-- ==== Sys2Proof/Laws/Sync.lean ====
section
/-! SUPPORT. Laws of atomics, barriers, thread ends and traps. -/

namespace Sys2Proof.Machine

/-- Only the clock of `x`, synchronisation records and L1 lines have changed. -/
structure Ordered (s t : State) (x : Thread) : Prop where
  frame : t = { s with threads := t.threads, syncs := t.syncs, fenceVc := t.fenceVc, l1 := t.l1 }
  mine : ∃ v, getT t x.tid = some { x with vc := v }
  others : ∀ u, u ≠ x.tid → getT t u = getT s u

theorem Ordered.mapVc {s t : State} {x : Thread} (h : Ordered s t x) (g : List (Nat × Nat) → List (Nat × Nat)) :
    Ordered s (modT t x.tid fun y => { y with vc := g y.vc }) x := by
  obtain ⟨h1, ⟨v, h2⟩, h3⟩ := h
  refine ⟨?_, ⟨g v, ?_⟩, fun u hu => ?_⟩
  · show ({ t with threads := _ } : State) = _
    rw [h1]
    rfl
  · rw [getT_modT (f := fun y : Thread => { y with vc := g y.vc }) (fun _ h => h), h2]; rfl
  · exact (getT_modT_ne (f := fun y : Thread => { y with vc := g y.vc }) (fun _ h => h) hu).trans (h3 u hu)

theorem Ordered.setSync {s t : State} {x : Thread} (h : Ordered s t x) (a b : List SyncLoc) (c : List L1Line) :
    Ordered s { t with syncs := a, fenceVc := b, l1 := c } x := by
  obtain ⟨h1, h2, h3⟩ := h
  refine ⟨?_, h2, h3⟩
  rw [h1]

/-- The ordering effects of an atomic (R206 to R208). -/
theorem atomOrder_spec {s : State} {x : Thread} {v : List (Nat × Nat)} (f : TForm) (loc : Nat) (wrote : Bool) (hx : getT s x.tid = some { x with vc := v }) :
    Ordered s (atomOrder s x.tid f loc wrote) x := by
  have h0 : Ordered s s x := ⟨rfl, ⟨v, hx⟩, fun _ _ => rfl⟩
  have hfold : ∀ (l : List SyncLoc) (t : State), Ordered s t x →
      Ordered s (l.foldl (fun s e => if mutualScope s e.tid e.scope x.tid f.scope then joinVc s x.tid e.vc else s) t) x := by
    intro l
    induction l with
    | nil => exact fun _ h => h
    | cons e l ih =>
      intro t h
      rw [List.foldl_cons]
      refine ih _ ?_
      split
      · exact h.mapVc fun y => vcJoin y e.vc
      · exact h
  have h1 : Ordered s (syncRead s x.tid loc (Ord.acq f.ord) f.scope) x := by
    unfold syncRead
    dsimp only
    split
    · exact hfold _ _ h0
    · exact h0.setSync _ _ _
  have h2 : Ordered s (if wrote then syncWrite (syncRead s x.tid loc (Ord.acq f.ord) f.scope) x.tid loc (Ord.rel f.ord) true f.scope
      else syncRead s x.tid loc (Ord.acq f.ord) f.scope) x := by
    split
    · unfold syncWrite
      dsimp only
      split
      · exact (h1.setSync _ _ _).mapVc fun y => kset (Tid.key x.tid) (kget 0 (Tid.key x.tid) y + 1) y
      · exact h1.setSync _ _ _
    · exact h1
  unfold atomOrder
  dsimp only
  split
  · unfold acquire
    split
    · exact h2.setSync _ _ _
    · exact h2
  · exact h2

theorem rmwAt_plain {s : State} {x : Thread} {w : Workgroup} {va : Word} {ty : AType} {rd wr : Bool} {lf : Leaf} {a : Nat} {r : Rmw}
    (h : PlainBytes s x w va (AType.bytes ty) rd wr lf a) :
    rmwAt s w x.tid.core lf a va ty r false = (match Rmw.write ty (leNat (getCells a (AType.bytes ty) s.mem)) r with
      | none => s
      | some y => { s with mem := setCells (cellsAt a (leBytes (AType.bytes ty) y)) s.mem, dirty := (markDirty s (a / 64)).dirty },
      .old (leNat (getCells a (AType.bytes ty) s.mem)) false false (Rmw.write ty (leNat (getCells a (AType.bytes ty) s.mem)) r).isSome) := by
  have hn : 0 < AType.bytes ty ∧ AType.bytes ty < 64 := by cases ty <;> decide
  have hk := hbm_lt h.home
  unfold rmwAt
  dsimp only
  rw [drainOverlap_none h.stores, hk, if_neg (by decide), h.leaf.layout, h.leaf.key, readHbmRange_plain hn.1 h.fits h.block]
  dsimp only
  unfold applySev
  dsimp only
  rw [if_neg (by decide)]
  dsimp only
  have hb : ((getCells a (AType.bytes ty) s.mem).map fun _ => false).any (fun x => x) = false := by
    rw [List.any_eq_false]; intro y hy; simp at hy; simp [hy]
  rw [hb]
  cases hw : Rmw.write ty (leNat (getCells a (AType.bytes ty) s.mem)) r with
  | none => rfl
  | some y =>
    dsimp only
    have e := writeHbmRange_plain (s := syncClear s a (AType.bytes ty)) (a := a) (bytes := leBytes (AType.bytes ty) y) (by rw [leBytes_length]; exact hn.1)
      (by rw [leBytes_length]; exact hn.2) (by rw [leBytes_length]; exact h.fits) h.block
    unfold writeCanon
    dsimp only
    rw [hk, if_neg (by decide), leBytes_length, e, markDirty_congr (s := s) (t := syncClear s a (AType.bytes ty)) rfl]
    rfl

--- --- ---

» **HOW TO COMPLETE THIS TASK**: In the listing above, find the line containing "rw [drainOverlap_none h.stores, hk, if_neg" and the line containing "none => rfl", then retype both and every line between them exactly, with nothing else.

» **SOLVED PROBLEM**:
  rw [drainOverlap_none h.stores, hk, if_neg (by decide), h.leaf.layout, h.leaf.key, readHbmRange_plain hn.1 h.fits h.block]
  dsimp only
  unfold applySev
  dsimp only
  rw [if_neg (by decide)]
  dsimp only
  have hb : ((getCells a (AType.bytes ty) s.mem).map fun _ => false).any (fun x => x) = false := by
    rw [List.any_eq_false]; intro y hy; simp at hy; simp [hy]
  rw [hb]
  cases hw : Rmw.write ty (leNat (getCells a (AType.bytes ty) s.mem)) r with
  | none => rfl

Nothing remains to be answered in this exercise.